Shoppers are overwhelmed with gift buying decisions at this time of year. The clock is ticking and our lives become even more hectic as the gift giving season approaches; our to-do lists are exponentially expanding as the winter holiday countdown begins.
Authors (and publishers) need to make sure that the gift buyer has easily accessible information about their books to aid the gift buyer with his/her purchasing decisions quickly and easily.
Important Points:
The Holiday Season begins in mid-November
Despite intentions, most gift-givers put off shopping until after Thanksgiving, which leads to our third point
Holiday shoppers spend more than 31 billion dollars on gift cards (National Retail Foundation survey)
Today’s holiday buying season has extended all the way through the month of January, as recipients of gift cards begin shopping on December 26th
Utilizing time proven Point of Sale Marketing methods could make a huge difference in helping gift givers to decide on your book when making purchasing decisions.
Four Selling Platforms for Books – Make sure that your books are ready to sell across all of them with these handy tips from Chanticleer Reviews
Online Sales: Amazon, Goodreads (links), Kobo, etc.
Brick and Mortar Stores (Independent Book Stores, Barnes & Noble, Gift Retail Stores, etc.)
Holiday Gift Fairs, Book Fairs, Temporary Markets
Author websites
Help your potential readers find your books for their gift purchases and gift cards by using these handy point-of- sale tips in this four part series that will be posted consecutively over the next four days.
We will start with maximizing your book’s selling potential with Online Sales Marketing tips.
Today’s focus: Online Book Sales – Point of Sale Marketing Tips
1. Is the Book Information you have with online retailers in tip-top shape?
Make sure that every word of your book’s introduction/marketing blurb (that first paragraph that comes after the title and to the right of the cover) is effective—especially the first ten introductory words.
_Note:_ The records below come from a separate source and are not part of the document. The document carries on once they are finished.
-- ==== Sys2Proof/Laws/State.lean ====
section
/-!
SUPPORT. One lemma per field per update: an update changes its own field and no other. All are true by `rfl`.
-/
namespace Sys2Proof.Machine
These first ten words are “crawled” by the online sales platform’s search engine whenever a reader does “a search.” If it is a series or you are planning to make the work a series, then be sure to conclude the book’s marketing blurb with this information.
Have you listed blurbs from your book’s trade/editorial reviews in the Editorial Review section?
Sixty-one percent of customers read reviews before making an online purchase (Harvard Business Review)
Editorial/Trade Reviews set the tone for Customer Reviews
(See Amazon’s Author’s Central for instructions on how to do this on Amazon)
Under the Editorial Reviews section, have you listed your book’s:
Awards & Accolades
Editorial/Trade Review blurbs – here is a previous article where we answered the question: What is an Editorial Review
Peer Reviews from notable authors in your genre
If your books are available in other languages besides English, list the languages in this section.
2. Is your Author Information up-to-date and perfectly polished?
Under the “More About the Author” section
List your awards again, but this time in a narrative fashion instead of a listing (don’t worry about being redundant — readers scan for different things depending upon their personalities).
List your author/writing associations. For example: WWA Western Writers of America, Sisters in Crime (writers), RWA Romance Writers of America. The listing of this information will help to separate you from the other million authors as a professional writer and one whom takes her works seriously.
Next list your other published works starting with related books to the specific book selling page.
And, finally, add a personal interests that expand your branding. Make sure that your photo resonates with readers’ expectations. A great example of this is Diana Gabaldon’s Amazon photo; it is one of her standing in front of the Stonehenge monument with a timeless black shawl wrapped around her. The Stonehenge background hints at the historical/fantastical nature of her works.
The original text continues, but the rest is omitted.